Bendix Carstensen <b...@steno.dk> Oct 03 linked a question about viewing output to this issue, arriving at:
“It's immaterial how you arrive at the script. The
point is that you run it an batch mode at the end to get a coherent
documentation of what you did from reading data to the results you present.
Otherwise your results does not qualify as reproducible.”
That’s true but to my mind does not go far enough. Increasingly, labs have exacting standards to determine that chemicals are pure and fit for use, instruments calibrated, and staff trained and certified for procedures (other research areas have equivalents). It’s so depressing that the data then get put through software that, according to the ISO standard 17025 5.4.7.2: “Commercial off-the-shelf software (eg wordprocessing, database and statistical programmes [sic]) in general use within their designated application range may be considered to be sufficiently validated, … the laboratory shall ensure that computer software developed by the user is documented in sufficient detail and is suitably validated as being adequate for use, [and] procedures are established and implemented for protecting the data.”
What that means in practice is the data often goes into Excel, ad hoc “corrections” are then applied and the file overwritten, and formulas and data get mixed up on one sheet.
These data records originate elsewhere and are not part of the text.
-- ==== Sys2Proof/Machine/LoadStore.lean ====
section
/-! DEFINITION. The ARM single data transfers, halfword and signed transfers, and swap (spec/44_arm_load_store.md). A base or an
offset register 15 reads `pc + 8` (R88, R166); a load's destination 15 is a `pc` write (R90). -/

namespace Sys2Proof.Machine

/-- The write-back of R160 and R170: for Rn = 15 a `pc` write (R166). -/
def Run.writeBack (r : Run) (rn : Reg) (a : Addressed) : Run :=
  if a.writeBack then r.setX rn a.newBase else r

/-- A load once its access is made: the base is written back, then Rd is written, so that a destination equal to the
base holds the loaded value (R161, R166). -/
def loadTransfer (rn rd : Reg) (a : Addressed) (m : Access) (s : State) : Outcome :=
  ((((Run.start s).map (·.called m.call)).writeBack rn a).setX rd m.value).finish (s.loadCycles (rd = 15#4))

/-- A halfword load: refused at an odd address under `MISALIGNED_HALFWORD = refuse` (R45). -/
def loadHalfTransfer (rn rd : Reg) (a : Addressed) (m : Access) (s : State) : Outcome :=
  if s.refusesHalf a.addr then .refused .misalignedHalfword else loadTransfer rn rd a m s

/-- A store, then the write-back: the value stored is read before the base changes (R162, R166). -/
def storeTransfer (rn : Reg) (a : Addressed) (stored : State) (s : State) : Outcome :=
  (({ Run.start s with st := stored } : Run).writeBack rn a).finish s.params.cycles.store

/-! ## Words and bytes -/

/-- STR, immediate offset, offset or pre-indexed (R162). -/
def execStrImmPre (u w : Bool) (rn rd : Reg) (imm12 : BitVec 12) (s : State) : Outcome :=
  let a := s.addressImm true u w rn imm12
  storeTransfer rn a (s.storeWord a.addr (s.storeValue rd)) s

/-- STR, immediate offset, post-indexed (R162). -/
def execStrImmPost (u : Bool) (rn rd : Reg) (imm12 : BitVec 12) (s : State) : Outcome :=
  let a := s.addressImm false u false rn imm12
  storeTransfer rn a (s.storeWord a.addr (s.storeValue rd)) s

/-- STRT, immediate offset, post-indexed; it acts as the form without T (R165, R54). -/
def execStrtImm (u : Bool) (rn rd : Reg) (imm12 : BitVec 12) (s : State) : Outcome :=
  let a := s.addressImm false u true rn imm12
  storeTransfer rn a (s.storeWord a.addr (s.storeValue rd)) s

/-- STR, register offset, offset or pre-indexed (R162). -/
def execStrRegPre (u w : Bool) (rn rd : Reg) (shiftImm : BitVec 5) (kind : ShiftKind) (rm : Reg) (s : State) : Outcome :=
  let a := s.addressReg true u w rn shiftImm kind rm
  storeTransfer rn a (s.storeWord a.addr (s.storeValue rd)) s

/-- STR, register offset, post-indexed (R162). -/
def execStrRegPost (u : Bool) (rn rd : Reg) (shiftImm : BitVec 5) (kind : ShiftKind) (rm : Reg) (s : State) : Outcome :=
  let a := s.addressReg false u false rn shiftImm kind rm
  storeTransfer rn a (s.storeWord a.addr (s.storeValue rd)) s

/-- STRT, register offset, post-indexed; it acts as the form without T (R165, R54). -/
def execStrtReg (u : Bool) (rn rd : Reg) (shiftImm : BitVec 5) (kind : ShiftKind) (rm : Reg) (s : State) : Outcome :=
  let a := s.addressReg false u true rn shiftImm kind rm
  storeTransfer rn a (s.storeWord a.addr (s.storeValue rd)) s

/-- LDR, immediate offset, offset or pre-indexed (R161). -/
def execLdrImmPre (u w : Bool) (rn rd : Reg) (imm12 : BitVec 12) (s : State) : Outcome :=
  let a := s.addressImm true u w rn imm12
  loadTransfer rn rd a (s.loadWord a.addr) s

/-- LDR, immediate offset, post-indexed (R161). -/
def execLdrImmPost (u : Bool) (rn rd : Reg) (imm12 : BitVec 12) (s : State) : Outcome :=
  let a := s.addressImm false u false rn imm12
  loadTransfer rn rd a (s.loadWord a.addr) s

/-- LDRT, immediate offset, post-indexed; it acts as the form without T (R165, R54). -/
def execLdrtImm (u : Bool) (rn rd : Reg) (imm12 : BitVec 12) (s : State) : Outcome :=
  let a := s.addressImm false u true rn imm12
  loadTransfer rn rd a (s.loadWord a.addr) s

/-- LDR, register offset, offset or pre-indexed (R161). -/
def execLdrRegPre (u w : Bool) (rn rd : Reg) (shiftImm : BitVec 5) (kind : ShiftKind) (rm : Reg) (s : State) : Outcome :=
  let a := s.addressReg true u w rn shiftImm kind rm
  loadTransfer rn rd a (s.loadWord a.addr) s

/-- LDR, register offset, post-indexed (R161). -/
def execLdrRegPost (u : Bool) (rn rd : Reg) (shiftImm : BitVec 5) (kind : ShiftKind) (rm : Reg) (s : State) : Outcome :=
  let a := s.addressReg false u false rn shiftImm kind rm
  loadTransfer rn rd a (s.loadWord a.addr) s

/-- LDRT, register offset, post-indexed; it acts as the form without T (R165, R54). -/
def execLdrtReg (u : Bool) (rn rd : Reg) (shiftImm : BitVec 5) (kind : ShiftKind) (rm : Reg) (s : State) : Outcome :=
  let a := s.addressReg false u true rn shiftImm kind rm
  loadTransfer rn rd a (s.loadWord a.addr) s

/-- STRB, immediate offset, offset or pre-indexed (R164). -/
def execStrbImmPre (u w : Bool) (rn rd : Reg) (imm12 : BitVec 12) (s : State) : Outcome :=
  let a := s.addressImm true u w rn imm12
  storeTransfer rn a (s.storeByte a.addr (s.storeValue rd)) s

/-- STRB, immediate offset, post-indexed (R164). -/
def execStrbImmPost (u : Bool) (rn rd : Reg) (imm12 : BitVec 12) (s : State) : Outcome :=
  let a := s.addressImm false u false rn imm12
  storeTransfer rn a (s.storeByte a.addr (s.storeValue rd)) s

/-- STRBT, immediate offset, post-indexed; it acts as the form without T (R165, R54). -/
def execStrbtImm (u : Bool) (rn rd : Reg) (imm12 : BitVec 12) (s : State) : Outcome :=
  let a := s.addressImm false u true rn imm12
  storeTransfer rn a (s.storeByte a.addr (s.storeValue rd)) s

/-- STRB, register offset, offset or pre-indexed (R164). -/
def execStrbRegPre (u w : Bool) (rn rd : Reg) (shiftImm : BitVec 5) (kind : ShiftKind) (rm : Reg) (s : State) : Outcome :=
  let a := s.addressReg true u w rn shiftImm kind rm
  storeTransfer rn a (s.storeByte a.addr (s.storeValue rd)) s

/-- STRB, register offset, post-indexed (R164). -/
def execStrbRegPost (u : Bool) (rn rd : Reg) (shiftImm : BitVec 5) (kind : ShiftKind) (rm : Reg) (s : State) : Outcome :=
  let a := s.addressReg false u false rn shiftImm kind rm
  storeTransfer rn a (s.storeByte a.addr (s.storeValue rd)) s

/-- STRBT, register offset, post-indexed; it acts as the form without T (R165, R54). -/
def execStrbtReg (u : Bool) (rn rd : Reg) (shiftImm : BitVec 5) (kind : ShiftKind) (rm : Reg) (s : State) : Outcome :=
  let a := s.addressReg false u true rn shiftImm kind rm
  storeTransfer rn a (s.storeByte a.addr (s.storeValue rd)) s

/-- LDRB, immediate offset, offset or pre-indexed (R163). -/
def execLdrbImmPre (u w : Bool) (rn rd : Reg) (imm12 : BitVec 12) (s : State) : Outcome :=
  let a := s.addressImm true u w rn imm12
  loadTransfer rn rd a (s.loadByte a.addr) s

/-- LDRB, immediate offset, post-indexed (R163). -/
def execLdrbImmPost (u : Bool) (rn rd : Reg) (imm12 : BitVec 12) (s : State) : Outcome :=
  let a := s.addressImm false u false rn imm12
  loadTransfer rn rd a (s.loadByte a.addr) s

/-- LDRBT, immediate offset, post-indexed; it acts as the form without T (R165, R54). -/
def execLdrbtImm (u : Bool) (rn rd : Reg) (imm12 : BitVec 12) (s : State) : Outcome :=
  let a := s.addressImm false u true rn imm12
  loadTransfer rn rd a (s.loadByte a.addr) s

/-- LDRB, register offset, offset or pre-indexed (R163). -/
def execLdrbRegPre (u w : Bool) (rn rd : Reg) (shiftImm : BitVec 5) (kind : ShiftKind) (rm : Reg) (s : State) : Outcome :=
  let a := s.addressReg true u w rn shiftImm kind rm
  loadTransfer rn rd a (s.loadByte a.addr) s

/-- LDRB, register offset, post-indexed (R163). -/
def execLdrbRegPost (u : Bool) (rn rd : Reg) (shiftImm : BitVec 5) (kind : ShiftKind) (rm : Reg) (s : State) : Outcome :=
  let a := s.addressReg false u false rn shiftImm kind rm
  loadTransfer rn rd a (s.loadByte a.addr) s

/-- LDRBT, register offset, post-indexed; it acts as the form without T (R165, R54). -/
def execLdrbtReg (u : Bool) (rn rd : Reg) (shiftImm : BitVec 5) (kind : ShiftKind) (rm : Reg) (s : State) : Outcome :=
  let a := s.addressReg false u true rn shiftImm kind rm
  loadTransfer rn rd a (s.loadByte a.addr) s

/-! ## Halfwords and signed bytes -/

/-- STRH, register offset (R172). -/
def execStrhReg (p u w : Bool) (rn rd rm : Reg) (s : State) : Outcome :=
  let a := s.addressHalfReg p u w rn rm
  storeTransfer rn a (s.storeHalf a.addr (s.storeValue rd)) s

/-- STRH, immediate offset (R172). -/
def execStrhImm (p u w : Bool) (rn rd : Reg) (immH immL : BitVec 4) (s : State) : Outcome :=
  let a := s.addressHalfImm p u w rn immH immL
  storeTransfer rn a (s.storeHalf a.addr (s.storeValue rd)) s

/-- LDRH, register offset (R171). -/
def execLdrhReg (p u w : Bool) (rn rd rm : Reg) (s : State) : Outcome :=
  let a := s.addressHalfReg p u w rn rm
  loadHalfTransfer rn rd a (s.loadHalf a.addr) s

/-- LDRH, immediate offset (R171). -/
def execLdrhImm (p u w : Bool) (rn rd : Reg) (immH immL : BitVec 4) (s : State) : Outcome :=
  let a := s.addressHalfImm p u w rn immH immL
  loadHalfTransfer rn rd a (s.loadHalf a.addr) s

/-- LDRSB, register offset (R173). -/
def execLdrsbReg (p u w : Bool) (rn rd rm : Reg) (s : State) : Outcome :=
  let a := s.addressHalfReg p u w rn rm
  loadTransfer rn rd a (s.loadSignedByte a.addr) s

/-- LDRSB, immediate offset (R173). -/
def execLdrsbImm (p u w : Bool) (rn rd : Reg) (immH immL : BitVec 4) (s : State) : Outcome :=
  let a := s.addressHalfImm p u w rn immH immL
  loadTransfer rn rd a (s.loadSignedByte a.addr) s

/-- LDRSH, register offset (R174). -/
def execLdrshReg (p u w : Bool) (rn rd rm : Reg) (s : State) : Outcome :=
  let a := s.addressHalfReg p u w rn rm
  loadHalfTransfer rn rd a (s.loadSignedHalf a.addr) s

/-- LDRSH, immediate offset (R174). -/
def execLdrshImm (p u w : Bool) (rn rd : Reg) (immH immL : BitVec 4) (s : State) : Outcome :=
  let a := s.addressHalfImm p u w rn immH immL
  loadHalfTransfer rn rd a (s.loadSignedHalf a.addr) s

/-! ## Swap -/

/-- A swap: the read, then the store of the value read from Rm before, then Rd (R176, R177, R52). -/
def swapTransfer (rd : Reg) (m : Access) (store : State → State) (s : State) : Outcome :=
  (((((Run.start s).map (·.called m.call)).map store)).setX rd m.value).finish s.params.cycles.swap

/-- SWP (R176). -/
def execSwp (rn rd rm : Reg) (s : State) : Outcome :=
  let a := s.xop rn
  let v := s.xop rm
  swapTransfer rd (s.loadWord a) (·.storeWord a v) s

/-- SWPB (R177). -/
def execSwpb (rn rd rm : Reg) (s : State) : Outcome :=
  let a := s.xop rn
  let v := s.xop rm
  swapTransfer rd (s.loadByte a) (·.storeByte a v) s

end Sys2Proof.Machine
end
The data may be extracted either by saving a text file or cut’n’paste to create an R dataset. R is used “because it’s free”. Without intending disparagement, many people are now using R with no concepts of programming (a computer does what you tell it, not what you want), numerical analysis (does 1.5 = 3/2 in a test?), or data structures (eg treatment of missing values).
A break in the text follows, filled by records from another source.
/-- The instructions that may change CPSR.T by their own rule: BX, SWI, and those that may copy an SPSR to the CPSR
(R18, R90). -/
def mayChangeSet (i : Instr) (s : State) : Prop :=
  match i with
  | .bx .. => True
  | .tBx .. => True
  | .swi .. => True
  | .tSwi .. => True
  | .ldm _ _ _ sBit _ _ list => sBit = true ∧ (list.getLsbD 15 = true ∨ list = 0#16)
  | i => ∃ op c rn f, i = dpInstr op c true rn 15#4 f ∧ op.writesRd = true ∧ s.bankMode.hasSpsr = true

end Sys2Proof.Machine
end

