/-! The SPSR write: one of the five words, by the mode. -/

@[simp] theorem State.cpsr_setSpsrOf (s : State) (m : Mode) (v : Word) : (s.setSpsrOf m v).cpsr = s.cpsr := by cases m <;> rfl
@[simp] theorem State.spsrFiq_setSpsrOf (s : State) (m : Mode) (v : Word) : (s.setSpsrOf m v).spsrFiq = if m = .fiq then v else s.spsrFiq := by cases m <;> rfl
@[simp] theorem State.spsrSvc_setSpsrOf (s : State) (m : Mode) (v : Word) : (s.setSpsrOf m v).spsrSvc = if m = .svc then v else s.spsrSvc := by cases m <;> rfl
@[simp] theorem State.spsrAbt_setSpsrOf (s : State) (m : Mode) (v : Word) : (s.setSpsrOf m v).spsrAbt = if m = .abt then v else s.spsrAbt := by cases m <;> rfl
@[simp] theorem State.spsrIrq_setSpsrOf (s : State) (m : Mode) (v : Word) : (s.setSpsrOf m v).spsrIrq = if m = .irq then v else s.spsrIrq := by cases m <;> rfl
@[simp] theorem State.spsrUnd_setSpsrOf (s : State) (m : Mode) (v : Word) : (s.setSpsrOf m v).spsrUnd = if m = .und then v else s.spsrUnd := by cases m <;> rfl
@[simp] theorem State.bankMode_setSpsrOf (s : State) (m : Mode) (v : Word) : (s.setSpsrOf m v).bankMode = s.bankMode := by cases m <;> rfl
@[simp] theorem State.pending_setSpsrOf (s : State) (m : Mode) (v : Word) : (s.setSpsrOf m v).pending = s.pending := by cases m <;> rfl
@[simp] theorem State.opcode_setSpsrOf (s : State) (m : Mode) (v : Word) : (s.setSpsrOf m v).opcode = s.opcode := by cases m <;> rfl
@[simp] theorem State.delay_setSpsrOf (s : State) (m : Mode) (v : Word) : (s.setSpsrOf m v).delay = s.delay := by cases m <;> rfl
@[simp] theorem State.dead_setSpsrOf (s : State) (m : Mode) (v : Word) : (s.setSpsrOf m v).dead = s.dead := by cases m <;> rfl
@[simp] theorem State.mem_setSpsrOf (s : State) (m : Mode) (v : Word) : (s.setSpsrOf m v).mem = s.mem := by cases m <;> rfl
@[simp] theorem State.irqEnable_setSpsrOf (s : State) (m : Mode) (v : Word) : (s.setSpsrOf m v).irqEnable = s.irqEnable := by cases m <;> rfl
@[simp] theorem State.irqPending_setSpsrOf (s : State) (m : Mode) (v : Word) : (s.setSpsrOf m v).irqPending = s.irqPending := by cases m <;> rfl
@[simp] theorem State.irqMaster_setSpsrOf (s : State) (m : Mode) (v : Word) : (s.setSpsrOf m v).irqMaster = s.irqMaster := by cases m <;> rfl
@[simp] theorem State.halted_setSpsrOf (s : State) (m : Mode) (v : Word) : (s.setSpsrOf m v).halted = s.halted := by cases m <;> rfl
@[simp] theorem State.stopped_setSpsrOf (s : State) (m : Mode) (v : Word) : (s.setSpsrOf m v).stopped = s.stopped := by cases m <;> rfl
@[simp] theorem State.reactions_setSpsrOf (s : State) (m : Mode) (v : Word) : (s.setSpsrOf m v).reactions = s.reactions := by cases m <;> rfl
@[simp] theorem State.environment_setSpsrOf (s : State) (m : Mode) (v : Word) : (s.setSpsrOf m v).environment = s.environment := by cases m <;> rfl
@[simp] theorem State.outs_setSpsrOf (s : State) (m : Mode) (v : Word) : (s.setSpsrOf m v).outs = s.outs := by cases m <;> rfl
@[simp] theorem State.params_setSpsrOf (s : State) (m : Mode) (v : Word) : (s.setSpsrOf m v).params = s.params := by cases m <;> rfl
@[simp] theorem State.reg_setSpsrOf (s : State) (m : Mode) (v : Word) (q : PReg) : (s.setSpsrOf m v).reg q = s.reg q := by cases m <;> rfl

/-! Stores and flags. -/

/-! One event of the core: the core's own state is as before, but for the record of the event, and the environment is what the event
leaves of it. -/

@[simp] theorem State.cpsr_called (s : State) (c : OutEvent) : (s.called c).cpsr = s.cpsr := rfl
@[simp] theorem State.spsrFiq_called (s : State) (c : OutEvent) : (s.called c).spsrFiq = s.spsrFiq := rfl
@[simp] theorem State.spsrSvc_called (s : State) (c : OutEvent) : (s.called c).spsrSvc = s.spsrSvc := rfl
@[simp] theorem State.spsrAbt_called (s : State) (c : OutEvent) : (s.called c).spsrAbt = s.spsrAbt := rfl
@[simp] theorem State.spsrIrq_called (s : State) (c : OutEvent) : (s.called c).spsrIrq = s.spsrIrq := rfl
@[simp] theorem State.spsrUnd_called (s : State) (c : OutEvent) : (s.called c).spsrUnd = s.spsrUnd := rfl
@[simp] theorem State.bankMode_called (s : State) (c : OutEvent) : (s.called c).bankMode = s.bankMode := rfl
@[simp] theorem State.pending_called (s : State) (c : OutEvent) : (s.called c).pending = s.pending := rfl
@[simp] theorem State.opcode_called (s : State) (c : OutEvent) : (s.called c).opcode = s.opcode := rfl
@[simp] theorem State.delay_called (s : State) (c : OutEvent) : (s.called c).delay = s.delay := rfl
@[simp] theorem State.dead_called (s : State) (c : OutEvent) : (s.called c).dead = s.dead := rfl
@[simp] theorem State.params_called (s : State) (c : OutEvent) : (s.called c).params = s.params := rfl
@[simp] theorem State.pc_called (s : State) (c : OutEvent) : (s.called c).pc = s.pc := rfl
@[simp] theorem State.thumb_called (s : State) (c : OutEvent) : (s.called c).thumb = s.thumb := rfl
@[simp] theorem State.reg_called (s : State) (c : OutEvent) (q : PReg) : (s.called c).reg q = s.reg q := rfl
@[simp] theorem State.x_called (s : State) (c : OutEvent) (i : Reg) : (s.called c).x i = s.x i := rfl
@[simp] theorem State.xusr_called (s : State) (c : OutEvent) (i : Reg) : (s.called c).xusr i = s.xusr i := rfl
@[simp] theorem State.outs_called (s : State) (c : OutEvent) : (s.called c).outs = s.outs ++ [c] := rfl
@[simp] theorem State.environment_called (s : State) (c : OutEvent) :
    (s.called c).environment = s.environment.answer c := rfl
@[simp] theorem State.environment_wake (s : State) : s.wake.environment = s.environment.answer .wake := rfl
@[simp] theorem State.storeWord_eq (s : State) (a v : Word) : s.storeWord a v = s.called (.write .word (alignWord a) v) := rfl
@[simp] theorem State.storeHalf_eq (s : State) (a v : Word) :
    s.storeHalf a v = s.called (.write .half (alignHalf a) ((v.extractLsb' 0 16).setWidth 32)) := rfl
@[simp] theorem State.storeByte_eq (s : State) (a v : Word) :
    s.storeByte a v = s.called (.write .byte a ((v.extractLsb' 0 8).setWidth 32)) := rfl

/-- The environment's part of the state, field by field. -/
theorem State.mem_eq (s : State) : s.mem = s.environment.mem := rfl
theorem State.reactions_eq (s : State) : s.reactions = s.environment.reactions := rfl
theorem State.inputs_eq (s : State) : s.environment.inputs = ⟨s.irqEnable, s.irqPending, s.irqMaster, s.halted, s.stopped⟩ := rfl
Running analyses from a batch file would be a considerable step forward, but still means only that the final program is retained with little record of how it was developed, what changes were made to the data en route, and what test data had been used to validate the user-written R program. How can you link an output value to a lab reading when the data may have units changed, observations aggregated or merged, outliers rejected or values imputed, and transformations applied? If you change no *value* in Excel, it will still timestamp the file as “last modified” if you change a column width or font or add a graph.
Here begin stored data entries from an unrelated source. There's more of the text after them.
-- ==== Sys2Proof/Laws/DataProcessing.lean ====
section
/-! SUPPORT. What data processing and the multiplies answer, once for all of them (spec/42_arm_data_processing.md, spec/43_arm_multiply.md). -/

namespace Sys2Proof.Machine

/-- The flags of a result, and the rest of the status word. -/
theorem flagsAre_of_withFlags (s : State) (t : State) (o : AluOut) (h : t.cpsr = Psr.withFlags s.cpsr (o.r.getLsbD 31) (o.r == 0#32) o.c o.v) :
    FlagsAre s t (o.r.getLsbD 31) (o.r == 0#32) o.c o.v := by
  rw [FlagsAre, h]; simp

/-- What a data-processing instruction runs: its operation on its two operands. -/
theorem exec_dpInstr (op : AluOp) (c : Cond) (setFlags : Bool) (rn rd : Reg) (f : DpForm) (s : State) (ht : s.thumb = false) :
    ∃ sf b, (op.writesRd = true → sf = setFlags) ∧ (b = true → f.shiftCycles s = s.params.cycles.regShift) ∧ (b = false → f.shiftCycles s = 0) ∧ exec (dpInstr op c setFlags rn rd f) s = dataProcessing op sf rd (f.first s rn) (f.second s) b s := by
  have hx := xop_arm ht
  cases f with
  | shiftImm n k rm =>
    refine ⟨if op.writesRd then setFlags else true, false, fun h => by simp [h], by simp, fun _ => rfl, ?_⟩
    have : (DpForm.shiftImm n k rm).first s rn = s.xop rn := by rw [hx]; rfl
    rw [this]
    have : (DpForm.shiftImm n k rm).second s = s.operandShiftImm n k rm := by simp only [State.operandShiftImm, hx]; rfl
    rw [this]
    cases op <;> rfl
  | shiftReg rs k rm =>
    refine ⟨if op.writesRd then setFlags else true, true, fun h => by simp [h], fun _ => rfl, by simp, ?_⟩
    have : (DpForm.shiftReg rs k rm).second s = s.operandShiftReg rs k rm := by
      simp only [State.operandShiftReg, State.shiftAmount, lowByte_toNat]; rfl
    rw [this]
    cases op <;> rfl
  | imm r i =>
    refine ⟨if op.writesRd then setFlags else true, false, fun h => by simp [h], by simp, fun _ => rfl, ?_⟩
    have : (DpForm.imm r i).first s rn = s.xop rn := by rw [hx]; rfl
    rw [this]
    cases op <;> rfl

/-- What a short multiply answers (R150, R151, R152). -/
theorem multiplyShort_spec (i : Instr) (s : State) (ht : s.thumb = false) (setFlags : Bool) (rd : Reg) (r : Word) (n : Nat)
   (he : exec i s = multiplyShort setFlags rd r n s) :
    ∃ t, exec i s = .next t ∧ (rd ≠ 15#4 → t.x rd = r) ∧ t.pc = (if rd = 15#4 then r &&& 0xFFFFFFFC#32 else s.pc + 4#32) ∧
        (setFlags = true → FlagsAre s t (r.getLsbD 31) (r == 0#32) false false) ∧
        (setFlags = false → t.cpsr = s.cpsr) ∧ RegsKept s t [phys s.bankMode rd] ∧ MemKept s t ∧ SystemKept s t ∧
        t.outs = s.outs ∧ t.delay = s.extraCycles (rd = 15#4) n := by
  rw [he, multiplyShort_eq]
  refine ⟨_, rfl, fun h => ?_, ?_, ?_, ?_, ?_, ?_, ?_, ?_, ?_⟩
  · have hp := phys_ne_pc s.bankMode h
    cases setFlags <;> simp [State.x_eq, Run.reg_result, hp, State.reg_setX, h]
  · cases setFlags <;> by_cases h : rd = 15#4 <;> simp [h, width_arm ht, alignTarget_arm ht]
  · rintro rfl; simp [FlagsAre]
  · rintro rfl; simp
  · intro p hpc hm; cases setFlags <;> simp_all [Run.reg_result, State.reg_setX]
  · intro a; cases setFlags <;> simp
  · cases setFlags <;> simp [SystemKept, SpsrsKept, StepperKept, StagingKept]
  · cases setFlags <;> simp
  · cases setFlags <;> simp

/-- What a long multiply answers (R150, R153 to R156). -/
theorem multiplyLong_spec (i : Instr) (s : State) (ht : s.thumb = false) (setFlags : Bool) (rdHi rdLo : Reg) (p : BitVec 64) (n : Nat)
   (he : exec i s = multiplyLong setFlags rdHi rdLo p n s) :
    ∃ t, exec i s = .next t ∧ 
      let hi : Word := p.extractLsb' 32 32
      let lo : Word := p.extractLsb' 0 32
      (rdHi ≠ 15#4 → t.x rdHi = hi) ∧ (rdLo ≠ 15#4 → rdLo ≠ rdHi → t.x rdLo = lo) ∧
        t.pc = (if rdHi = 15#4 then hi &&& 0xFFFFFFFC#32 else if rdLo = 15#4 then lo &&& 0xFFFFFFFC#32 else s.pc + 4#32) ∧
        (setFlags = true → FlagsAre s t (p.getLsbD 63) (p == 0#64) false false) ∧
        (setFlags = false → t.cpsr = s.cpsr) ∧ RegsKept s t [phys s.bankMode rdHi, phys s.bankMode rdLo] ∧
        MemKept s t ∧ SystemKept s t ∧ t.outs = s.outs ∧
        t.delay = s.extraCycles (rdLo = 15#4 ∨ rdHi = 15#4) n := by
  rw [he, multiplyLong_eq]
  refine ⟨_, rfl, fun h => ?_, fun h h' => ?_, ?_, ?_, ?_, ?_, ?_, ?_, ?_, ?_⟩
  · have hp := phys_ne_pc s.bankMode h
    cases setFlags <;> simp [State.x_eq, Run.reg_result, hp, State.reg_setX, h]
  · have hp := phys_ne_pc s.bankMode h
    have hp' : phys s.bankMode rdLo ≠ phys s.bankMode rdHi := fun e => h' (phys_injective _ e)
    cases setFlags <;> simp [State.x_eq, Run.reg_result, hp, State.reg_setX, h, hp']
  · cases setFlags <;> by_cases h : rdHi = 15#4 <;> by_cases h' : rdLo = 15#4 <;> simp [h, h', width_arm ht, alignTarget_eq, ht]
  · rintro rfl; simp [FlagsAre]
  · rintro rfl; simp
  · intro p hpc hm; cases setFlags <;> simp_all [Run.reg_result, State.reg_setX]
  · intro a; cases setFlags <;> simp
  · cases setFlags <;> simp [SystemKept, SpsrsKept, StepperKept, StagingKept]
  · cases setFlags <;> simp
  · cases setFlags <;> simp

end Sys2Proof.Machine
end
My own solution is to use Stata or SPSS, each of which I’ve configured to keep a record of commands run, not just when I’ve switched on the log or saved an output file. Stata is particularly helpful in that any data change made in the interactive editor generates a command in the log and a session will not exit if the data have been changed without the explicit override. Nor will it by default overwrite a data file. So I get the data into a system file as early as possible (from the supplied Excel sheet E&OE), end the datafile name with yymmdd which should agree with the system “data modified” and keeps files in name and date order, and subsequently always (almost always, I’m human) save as a new file with the date of change. The command log files are text files whose names also end yymmdd, a new file created every day. This allows simple text searches to find when I worked on any dataset or variable and enables the extraction of all changes to the dataset and analyses to be rerun. Not often enough, I write comments while working, which also go into the log file. Such logs, of course, document all the analyses and also all the blunders and blind alleys that are written out of the sanitized official report.
Allan
***********************************************************************************
This email and any attachments are intended for the named recipient only. Its unauthorised use, distribution, disclosure, storage or copying is not permitted. If you have received it in error, please destroy all copies and notify the sender. In messages of a non-business nature, the views and opinions expressed are the author's own and do not necessarily reflect those of the organisation from which it is sent. All emails may be subject to monitoring.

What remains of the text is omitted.